■ **REQUIRED WORK**:
Pull every line with "when" from the data.
-- DATA IN THIS EXERCISE follows --
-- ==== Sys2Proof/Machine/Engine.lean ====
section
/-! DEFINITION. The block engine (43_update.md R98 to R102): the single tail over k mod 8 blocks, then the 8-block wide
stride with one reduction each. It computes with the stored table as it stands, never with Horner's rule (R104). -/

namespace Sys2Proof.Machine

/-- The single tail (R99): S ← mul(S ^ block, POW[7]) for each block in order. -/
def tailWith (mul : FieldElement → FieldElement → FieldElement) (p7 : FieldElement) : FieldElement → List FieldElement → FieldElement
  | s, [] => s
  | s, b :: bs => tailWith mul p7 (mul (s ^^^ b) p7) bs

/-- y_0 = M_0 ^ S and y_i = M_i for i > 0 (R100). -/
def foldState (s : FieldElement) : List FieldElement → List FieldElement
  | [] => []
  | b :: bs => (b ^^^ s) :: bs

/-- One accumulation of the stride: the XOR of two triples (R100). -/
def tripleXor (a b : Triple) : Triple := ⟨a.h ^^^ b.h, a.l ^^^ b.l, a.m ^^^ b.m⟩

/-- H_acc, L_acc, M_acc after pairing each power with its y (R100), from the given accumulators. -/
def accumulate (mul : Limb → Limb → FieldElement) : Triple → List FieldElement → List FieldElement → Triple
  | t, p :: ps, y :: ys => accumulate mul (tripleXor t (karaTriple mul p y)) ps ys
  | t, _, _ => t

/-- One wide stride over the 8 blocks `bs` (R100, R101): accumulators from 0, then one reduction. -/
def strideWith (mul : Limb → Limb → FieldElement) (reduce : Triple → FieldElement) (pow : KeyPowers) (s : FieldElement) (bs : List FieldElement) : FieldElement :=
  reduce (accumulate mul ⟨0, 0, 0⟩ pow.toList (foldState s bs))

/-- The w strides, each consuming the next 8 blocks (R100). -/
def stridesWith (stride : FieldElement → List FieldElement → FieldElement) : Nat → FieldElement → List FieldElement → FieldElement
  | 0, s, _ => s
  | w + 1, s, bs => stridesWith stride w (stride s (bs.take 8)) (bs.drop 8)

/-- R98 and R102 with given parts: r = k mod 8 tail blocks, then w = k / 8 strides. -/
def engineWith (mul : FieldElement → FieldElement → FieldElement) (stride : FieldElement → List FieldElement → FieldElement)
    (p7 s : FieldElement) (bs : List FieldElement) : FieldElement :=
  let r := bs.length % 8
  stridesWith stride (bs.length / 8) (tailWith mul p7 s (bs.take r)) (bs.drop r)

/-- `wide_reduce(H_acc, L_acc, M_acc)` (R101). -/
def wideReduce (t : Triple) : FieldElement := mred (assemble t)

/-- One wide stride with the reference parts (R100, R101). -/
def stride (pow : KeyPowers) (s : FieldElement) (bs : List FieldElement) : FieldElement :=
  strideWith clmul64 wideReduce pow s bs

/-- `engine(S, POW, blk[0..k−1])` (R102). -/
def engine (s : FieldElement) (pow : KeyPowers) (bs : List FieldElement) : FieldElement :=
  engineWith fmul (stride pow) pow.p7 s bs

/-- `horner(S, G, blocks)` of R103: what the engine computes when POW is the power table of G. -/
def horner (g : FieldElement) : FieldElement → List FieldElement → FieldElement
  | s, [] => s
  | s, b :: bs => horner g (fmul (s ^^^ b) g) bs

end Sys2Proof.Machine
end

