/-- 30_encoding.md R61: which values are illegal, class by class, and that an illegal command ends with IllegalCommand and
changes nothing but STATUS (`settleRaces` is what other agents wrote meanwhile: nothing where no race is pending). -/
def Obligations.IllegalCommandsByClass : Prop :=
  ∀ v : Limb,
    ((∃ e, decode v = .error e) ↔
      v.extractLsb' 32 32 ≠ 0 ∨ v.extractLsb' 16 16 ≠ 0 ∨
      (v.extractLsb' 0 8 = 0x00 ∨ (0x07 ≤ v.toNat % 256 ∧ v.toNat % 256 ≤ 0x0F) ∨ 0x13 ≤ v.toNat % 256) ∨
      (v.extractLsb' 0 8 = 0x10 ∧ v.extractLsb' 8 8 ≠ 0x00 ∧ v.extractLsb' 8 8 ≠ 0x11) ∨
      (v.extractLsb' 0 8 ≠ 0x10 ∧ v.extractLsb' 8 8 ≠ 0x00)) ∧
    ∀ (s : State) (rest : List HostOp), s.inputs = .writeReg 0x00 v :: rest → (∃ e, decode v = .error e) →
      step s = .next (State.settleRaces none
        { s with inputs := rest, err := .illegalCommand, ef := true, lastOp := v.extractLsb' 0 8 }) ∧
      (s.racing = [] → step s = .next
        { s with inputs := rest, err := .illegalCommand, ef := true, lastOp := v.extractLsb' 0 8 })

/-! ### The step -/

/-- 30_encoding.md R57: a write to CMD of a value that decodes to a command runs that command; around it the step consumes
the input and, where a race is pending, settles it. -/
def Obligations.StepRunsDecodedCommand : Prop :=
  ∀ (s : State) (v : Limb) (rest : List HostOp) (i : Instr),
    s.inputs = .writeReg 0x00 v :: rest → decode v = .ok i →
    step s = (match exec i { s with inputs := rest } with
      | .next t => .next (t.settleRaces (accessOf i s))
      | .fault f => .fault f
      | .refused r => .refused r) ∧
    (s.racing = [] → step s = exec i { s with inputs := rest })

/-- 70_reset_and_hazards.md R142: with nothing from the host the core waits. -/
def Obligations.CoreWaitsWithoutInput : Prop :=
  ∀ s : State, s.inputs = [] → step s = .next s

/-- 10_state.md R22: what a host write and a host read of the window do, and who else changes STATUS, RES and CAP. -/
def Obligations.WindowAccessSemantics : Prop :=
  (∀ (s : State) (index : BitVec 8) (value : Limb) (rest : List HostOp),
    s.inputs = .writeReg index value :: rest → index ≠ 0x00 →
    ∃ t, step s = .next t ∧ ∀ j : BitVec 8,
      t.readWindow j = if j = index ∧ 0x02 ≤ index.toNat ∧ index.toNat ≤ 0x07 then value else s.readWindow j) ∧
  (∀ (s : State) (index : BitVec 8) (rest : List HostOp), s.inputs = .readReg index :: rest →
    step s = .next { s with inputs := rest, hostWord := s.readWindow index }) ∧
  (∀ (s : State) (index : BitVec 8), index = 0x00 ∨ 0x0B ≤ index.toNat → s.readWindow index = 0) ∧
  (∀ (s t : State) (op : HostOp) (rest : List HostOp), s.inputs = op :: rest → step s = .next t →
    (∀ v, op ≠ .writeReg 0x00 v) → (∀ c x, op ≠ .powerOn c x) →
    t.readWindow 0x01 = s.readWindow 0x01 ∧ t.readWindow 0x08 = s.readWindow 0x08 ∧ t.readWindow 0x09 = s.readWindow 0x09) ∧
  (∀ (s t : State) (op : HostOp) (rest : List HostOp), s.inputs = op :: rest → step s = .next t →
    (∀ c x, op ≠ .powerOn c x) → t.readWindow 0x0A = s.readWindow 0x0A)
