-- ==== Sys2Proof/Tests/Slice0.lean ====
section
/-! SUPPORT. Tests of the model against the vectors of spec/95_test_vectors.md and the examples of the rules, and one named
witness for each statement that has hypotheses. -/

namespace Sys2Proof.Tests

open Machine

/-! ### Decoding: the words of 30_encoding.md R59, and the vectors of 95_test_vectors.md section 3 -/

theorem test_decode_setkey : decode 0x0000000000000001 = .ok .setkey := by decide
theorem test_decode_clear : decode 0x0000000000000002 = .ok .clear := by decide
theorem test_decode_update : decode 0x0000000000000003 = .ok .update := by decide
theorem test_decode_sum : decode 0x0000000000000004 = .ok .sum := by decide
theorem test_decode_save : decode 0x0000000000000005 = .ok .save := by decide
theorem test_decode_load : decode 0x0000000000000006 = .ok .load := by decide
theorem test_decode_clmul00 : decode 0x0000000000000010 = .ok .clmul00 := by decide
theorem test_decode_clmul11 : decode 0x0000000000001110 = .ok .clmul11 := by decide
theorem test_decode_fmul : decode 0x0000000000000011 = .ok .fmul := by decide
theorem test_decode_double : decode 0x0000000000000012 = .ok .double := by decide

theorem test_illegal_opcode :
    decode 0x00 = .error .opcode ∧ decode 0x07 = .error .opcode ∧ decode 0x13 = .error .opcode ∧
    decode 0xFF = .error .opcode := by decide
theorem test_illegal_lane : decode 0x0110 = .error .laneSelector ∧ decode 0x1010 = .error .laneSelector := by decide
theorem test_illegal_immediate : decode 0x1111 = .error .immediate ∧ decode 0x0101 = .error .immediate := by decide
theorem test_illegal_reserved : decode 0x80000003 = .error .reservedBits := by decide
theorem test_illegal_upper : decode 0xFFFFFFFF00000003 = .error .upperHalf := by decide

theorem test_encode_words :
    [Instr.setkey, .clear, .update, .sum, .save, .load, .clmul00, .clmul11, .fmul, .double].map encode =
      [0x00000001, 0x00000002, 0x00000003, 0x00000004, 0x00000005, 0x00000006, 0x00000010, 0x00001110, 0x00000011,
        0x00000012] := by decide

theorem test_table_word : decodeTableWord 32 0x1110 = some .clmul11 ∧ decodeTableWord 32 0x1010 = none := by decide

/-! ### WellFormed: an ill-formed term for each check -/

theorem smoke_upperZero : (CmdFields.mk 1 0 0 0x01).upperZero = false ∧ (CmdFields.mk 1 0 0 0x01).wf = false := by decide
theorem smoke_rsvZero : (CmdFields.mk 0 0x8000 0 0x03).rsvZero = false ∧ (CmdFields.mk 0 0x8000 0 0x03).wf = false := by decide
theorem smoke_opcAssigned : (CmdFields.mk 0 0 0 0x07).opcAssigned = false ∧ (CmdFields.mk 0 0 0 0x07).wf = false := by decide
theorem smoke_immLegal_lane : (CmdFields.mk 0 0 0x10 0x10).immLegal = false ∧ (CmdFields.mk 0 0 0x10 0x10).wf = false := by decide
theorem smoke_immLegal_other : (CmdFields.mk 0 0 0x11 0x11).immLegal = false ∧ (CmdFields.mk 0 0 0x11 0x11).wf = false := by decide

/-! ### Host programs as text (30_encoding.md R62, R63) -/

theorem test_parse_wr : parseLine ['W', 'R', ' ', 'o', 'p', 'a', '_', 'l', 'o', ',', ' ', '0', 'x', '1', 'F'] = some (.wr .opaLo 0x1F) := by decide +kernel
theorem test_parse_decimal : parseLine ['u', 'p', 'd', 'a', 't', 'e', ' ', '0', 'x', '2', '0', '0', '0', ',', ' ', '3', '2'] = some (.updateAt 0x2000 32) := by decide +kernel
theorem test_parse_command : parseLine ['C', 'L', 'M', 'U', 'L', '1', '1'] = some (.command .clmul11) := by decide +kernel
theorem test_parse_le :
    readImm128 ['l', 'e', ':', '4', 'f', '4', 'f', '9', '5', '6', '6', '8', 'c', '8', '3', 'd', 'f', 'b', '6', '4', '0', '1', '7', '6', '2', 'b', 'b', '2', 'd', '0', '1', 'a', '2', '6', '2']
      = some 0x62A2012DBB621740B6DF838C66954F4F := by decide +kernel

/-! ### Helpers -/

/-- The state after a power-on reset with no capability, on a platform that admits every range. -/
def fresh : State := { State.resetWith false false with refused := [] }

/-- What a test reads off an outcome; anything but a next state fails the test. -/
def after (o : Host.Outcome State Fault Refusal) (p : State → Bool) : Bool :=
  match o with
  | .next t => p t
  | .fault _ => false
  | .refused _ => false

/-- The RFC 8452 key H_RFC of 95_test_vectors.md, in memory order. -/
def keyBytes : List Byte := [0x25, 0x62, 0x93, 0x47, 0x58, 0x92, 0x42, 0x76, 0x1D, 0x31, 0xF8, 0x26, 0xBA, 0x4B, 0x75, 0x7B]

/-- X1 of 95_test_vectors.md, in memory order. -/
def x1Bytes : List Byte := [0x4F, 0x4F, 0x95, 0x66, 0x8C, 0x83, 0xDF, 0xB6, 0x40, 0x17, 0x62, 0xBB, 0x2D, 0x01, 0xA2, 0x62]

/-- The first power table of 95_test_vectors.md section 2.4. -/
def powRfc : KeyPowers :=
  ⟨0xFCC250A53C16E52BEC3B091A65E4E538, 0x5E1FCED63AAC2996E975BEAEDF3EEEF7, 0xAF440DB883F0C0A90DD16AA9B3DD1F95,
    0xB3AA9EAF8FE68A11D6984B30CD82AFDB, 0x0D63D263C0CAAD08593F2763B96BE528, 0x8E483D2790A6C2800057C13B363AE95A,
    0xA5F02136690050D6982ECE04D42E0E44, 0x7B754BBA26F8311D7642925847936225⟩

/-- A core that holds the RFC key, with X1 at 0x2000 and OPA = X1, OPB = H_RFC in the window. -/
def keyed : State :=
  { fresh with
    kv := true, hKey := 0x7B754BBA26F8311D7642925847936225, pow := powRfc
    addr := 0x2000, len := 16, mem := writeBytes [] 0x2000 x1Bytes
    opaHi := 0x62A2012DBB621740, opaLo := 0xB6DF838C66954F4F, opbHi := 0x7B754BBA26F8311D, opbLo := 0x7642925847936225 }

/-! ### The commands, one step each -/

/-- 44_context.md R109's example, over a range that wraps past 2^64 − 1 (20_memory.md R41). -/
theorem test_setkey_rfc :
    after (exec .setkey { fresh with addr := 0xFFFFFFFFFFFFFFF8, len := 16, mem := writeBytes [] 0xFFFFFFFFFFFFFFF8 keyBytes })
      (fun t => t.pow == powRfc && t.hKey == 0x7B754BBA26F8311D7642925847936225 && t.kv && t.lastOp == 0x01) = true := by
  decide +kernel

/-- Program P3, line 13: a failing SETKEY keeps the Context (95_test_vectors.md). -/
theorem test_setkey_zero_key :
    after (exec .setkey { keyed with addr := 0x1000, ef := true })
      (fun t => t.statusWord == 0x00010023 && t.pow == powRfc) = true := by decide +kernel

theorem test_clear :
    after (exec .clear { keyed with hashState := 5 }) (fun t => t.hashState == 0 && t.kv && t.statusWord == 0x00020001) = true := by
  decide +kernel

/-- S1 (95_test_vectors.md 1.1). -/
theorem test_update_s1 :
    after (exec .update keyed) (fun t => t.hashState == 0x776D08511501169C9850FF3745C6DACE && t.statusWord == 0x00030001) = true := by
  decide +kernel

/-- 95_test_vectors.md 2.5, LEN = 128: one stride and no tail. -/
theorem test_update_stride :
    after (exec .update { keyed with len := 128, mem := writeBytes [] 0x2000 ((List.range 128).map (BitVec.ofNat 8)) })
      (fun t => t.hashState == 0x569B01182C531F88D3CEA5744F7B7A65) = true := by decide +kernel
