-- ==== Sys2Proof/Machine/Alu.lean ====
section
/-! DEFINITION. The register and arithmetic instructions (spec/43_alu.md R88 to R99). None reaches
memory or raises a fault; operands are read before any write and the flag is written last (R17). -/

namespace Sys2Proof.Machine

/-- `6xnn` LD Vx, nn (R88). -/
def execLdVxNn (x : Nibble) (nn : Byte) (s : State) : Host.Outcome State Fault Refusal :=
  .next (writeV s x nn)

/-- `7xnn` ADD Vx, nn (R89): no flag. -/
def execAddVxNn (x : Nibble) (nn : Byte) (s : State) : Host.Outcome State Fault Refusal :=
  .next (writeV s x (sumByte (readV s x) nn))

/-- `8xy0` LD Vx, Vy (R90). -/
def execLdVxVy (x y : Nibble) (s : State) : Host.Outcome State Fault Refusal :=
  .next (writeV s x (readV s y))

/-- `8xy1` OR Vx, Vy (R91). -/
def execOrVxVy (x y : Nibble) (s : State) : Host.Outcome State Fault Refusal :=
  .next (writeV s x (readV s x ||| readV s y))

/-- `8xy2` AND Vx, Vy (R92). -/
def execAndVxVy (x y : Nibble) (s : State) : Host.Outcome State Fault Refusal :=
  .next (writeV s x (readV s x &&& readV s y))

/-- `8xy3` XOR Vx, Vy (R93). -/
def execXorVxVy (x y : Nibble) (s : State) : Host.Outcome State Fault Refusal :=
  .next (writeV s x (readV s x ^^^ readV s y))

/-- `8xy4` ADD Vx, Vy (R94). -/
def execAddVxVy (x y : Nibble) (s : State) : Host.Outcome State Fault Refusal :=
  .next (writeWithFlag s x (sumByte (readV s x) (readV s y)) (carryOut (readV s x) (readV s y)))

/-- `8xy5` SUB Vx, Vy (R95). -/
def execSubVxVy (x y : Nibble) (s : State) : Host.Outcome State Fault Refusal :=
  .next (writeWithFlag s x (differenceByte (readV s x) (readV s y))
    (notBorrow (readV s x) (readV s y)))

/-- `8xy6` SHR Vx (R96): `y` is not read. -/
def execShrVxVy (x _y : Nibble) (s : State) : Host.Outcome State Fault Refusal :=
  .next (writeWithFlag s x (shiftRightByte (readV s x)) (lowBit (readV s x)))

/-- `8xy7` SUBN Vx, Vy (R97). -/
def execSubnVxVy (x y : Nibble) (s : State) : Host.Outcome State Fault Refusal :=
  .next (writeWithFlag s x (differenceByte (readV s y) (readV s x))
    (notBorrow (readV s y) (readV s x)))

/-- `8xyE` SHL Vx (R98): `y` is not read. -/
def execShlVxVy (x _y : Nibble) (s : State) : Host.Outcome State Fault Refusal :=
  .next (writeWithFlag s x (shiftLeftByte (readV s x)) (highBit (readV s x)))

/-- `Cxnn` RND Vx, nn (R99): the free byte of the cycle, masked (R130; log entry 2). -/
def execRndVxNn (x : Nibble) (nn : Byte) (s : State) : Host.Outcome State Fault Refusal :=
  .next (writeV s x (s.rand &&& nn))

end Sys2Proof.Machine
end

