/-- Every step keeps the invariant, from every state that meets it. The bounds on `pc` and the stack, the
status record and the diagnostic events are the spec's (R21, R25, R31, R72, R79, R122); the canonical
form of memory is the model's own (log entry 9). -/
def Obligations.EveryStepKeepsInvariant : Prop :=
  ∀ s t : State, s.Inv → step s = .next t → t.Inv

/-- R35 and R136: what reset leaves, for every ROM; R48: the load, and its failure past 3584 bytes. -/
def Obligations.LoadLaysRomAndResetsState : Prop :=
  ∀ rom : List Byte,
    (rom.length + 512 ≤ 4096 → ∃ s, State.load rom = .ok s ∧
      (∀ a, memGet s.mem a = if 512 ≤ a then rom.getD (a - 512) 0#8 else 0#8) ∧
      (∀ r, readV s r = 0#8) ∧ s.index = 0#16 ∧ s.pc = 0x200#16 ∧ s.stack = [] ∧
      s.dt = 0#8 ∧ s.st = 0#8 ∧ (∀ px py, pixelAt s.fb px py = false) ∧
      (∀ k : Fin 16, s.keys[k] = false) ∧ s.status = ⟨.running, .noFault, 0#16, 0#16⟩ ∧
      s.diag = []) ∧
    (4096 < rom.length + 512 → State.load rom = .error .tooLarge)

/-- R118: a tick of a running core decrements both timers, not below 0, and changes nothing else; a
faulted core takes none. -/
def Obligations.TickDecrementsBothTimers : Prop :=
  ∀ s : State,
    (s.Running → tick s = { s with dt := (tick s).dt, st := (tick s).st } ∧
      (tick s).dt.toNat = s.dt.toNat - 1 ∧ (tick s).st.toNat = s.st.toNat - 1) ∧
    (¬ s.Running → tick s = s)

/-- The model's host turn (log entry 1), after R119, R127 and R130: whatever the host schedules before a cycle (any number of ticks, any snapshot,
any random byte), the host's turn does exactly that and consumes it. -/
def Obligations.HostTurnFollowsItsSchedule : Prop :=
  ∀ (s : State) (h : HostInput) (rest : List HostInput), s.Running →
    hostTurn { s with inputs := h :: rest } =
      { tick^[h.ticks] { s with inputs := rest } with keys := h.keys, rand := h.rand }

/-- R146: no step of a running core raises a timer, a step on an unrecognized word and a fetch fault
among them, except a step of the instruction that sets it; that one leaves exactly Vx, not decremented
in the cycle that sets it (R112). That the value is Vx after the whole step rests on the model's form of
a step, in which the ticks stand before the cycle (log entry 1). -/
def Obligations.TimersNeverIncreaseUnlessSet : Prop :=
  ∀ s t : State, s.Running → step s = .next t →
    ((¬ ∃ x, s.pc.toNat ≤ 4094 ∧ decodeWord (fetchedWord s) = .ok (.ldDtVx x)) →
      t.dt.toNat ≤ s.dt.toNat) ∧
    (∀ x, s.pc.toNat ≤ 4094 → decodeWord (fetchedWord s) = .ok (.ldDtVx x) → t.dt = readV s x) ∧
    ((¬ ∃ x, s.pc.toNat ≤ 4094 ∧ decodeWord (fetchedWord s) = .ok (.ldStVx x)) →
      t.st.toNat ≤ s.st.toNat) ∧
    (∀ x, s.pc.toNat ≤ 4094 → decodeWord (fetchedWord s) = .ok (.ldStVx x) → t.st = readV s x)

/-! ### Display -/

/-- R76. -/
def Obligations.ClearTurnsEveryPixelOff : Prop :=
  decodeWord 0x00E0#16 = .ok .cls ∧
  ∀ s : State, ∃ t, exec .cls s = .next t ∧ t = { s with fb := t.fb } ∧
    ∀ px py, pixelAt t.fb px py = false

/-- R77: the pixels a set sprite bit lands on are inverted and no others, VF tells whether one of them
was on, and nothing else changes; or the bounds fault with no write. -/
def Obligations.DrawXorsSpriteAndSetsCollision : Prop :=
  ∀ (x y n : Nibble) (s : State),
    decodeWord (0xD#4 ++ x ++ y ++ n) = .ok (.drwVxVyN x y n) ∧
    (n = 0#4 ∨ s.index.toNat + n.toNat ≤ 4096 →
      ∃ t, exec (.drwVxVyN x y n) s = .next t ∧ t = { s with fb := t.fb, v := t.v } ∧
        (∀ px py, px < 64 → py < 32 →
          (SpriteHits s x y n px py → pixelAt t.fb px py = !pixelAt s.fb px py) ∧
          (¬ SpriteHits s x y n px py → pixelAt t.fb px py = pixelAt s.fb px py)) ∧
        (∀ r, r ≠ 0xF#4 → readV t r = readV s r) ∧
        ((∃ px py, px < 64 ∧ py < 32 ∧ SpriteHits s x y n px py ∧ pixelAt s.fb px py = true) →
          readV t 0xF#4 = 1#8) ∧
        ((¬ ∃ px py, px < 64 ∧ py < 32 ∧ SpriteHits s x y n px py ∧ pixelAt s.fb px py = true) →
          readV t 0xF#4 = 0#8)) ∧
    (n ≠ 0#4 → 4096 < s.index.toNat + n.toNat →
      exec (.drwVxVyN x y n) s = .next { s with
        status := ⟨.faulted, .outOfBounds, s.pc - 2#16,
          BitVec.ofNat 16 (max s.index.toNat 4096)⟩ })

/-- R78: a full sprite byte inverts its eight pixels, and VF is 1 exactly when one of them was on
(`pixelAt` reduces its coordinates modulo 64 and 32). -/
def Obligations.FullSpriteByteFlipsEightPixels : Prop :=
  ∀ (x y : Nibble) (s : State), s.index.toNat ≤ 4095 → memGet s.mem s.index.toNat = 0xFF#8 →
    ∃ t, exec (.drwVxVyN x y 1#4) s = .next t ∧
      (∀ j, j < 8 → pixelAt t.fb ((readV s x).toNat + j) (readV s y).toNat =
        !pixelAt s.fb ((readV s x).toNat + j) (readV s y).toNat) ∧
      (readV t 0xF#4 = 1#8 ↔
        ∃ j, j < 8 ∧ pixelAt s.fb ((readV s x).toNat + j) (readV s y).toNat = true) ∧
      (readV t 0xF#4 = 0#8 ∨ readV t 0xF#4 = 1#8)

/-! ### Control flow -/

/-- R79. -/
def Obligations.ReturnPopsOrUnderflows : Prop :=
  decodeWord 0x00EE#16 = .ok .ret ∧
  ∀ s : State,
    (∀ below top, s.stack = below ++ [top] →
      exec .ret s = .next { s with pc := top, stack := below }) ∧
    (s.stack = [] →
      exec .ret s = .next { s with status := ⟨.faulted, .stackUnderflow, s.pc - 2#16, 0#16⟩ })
-- DATA IN THIS EXERCISE concluded --
■ **SOLUTION FOR THIS TASK**:
/-- `horner(S, G, blocks)` of R103: what the engine computes when POW is the power table of G. -/
/-- R78: a full sprite byte inverts its eight pixels, and VF is 1 exactly when one of them was on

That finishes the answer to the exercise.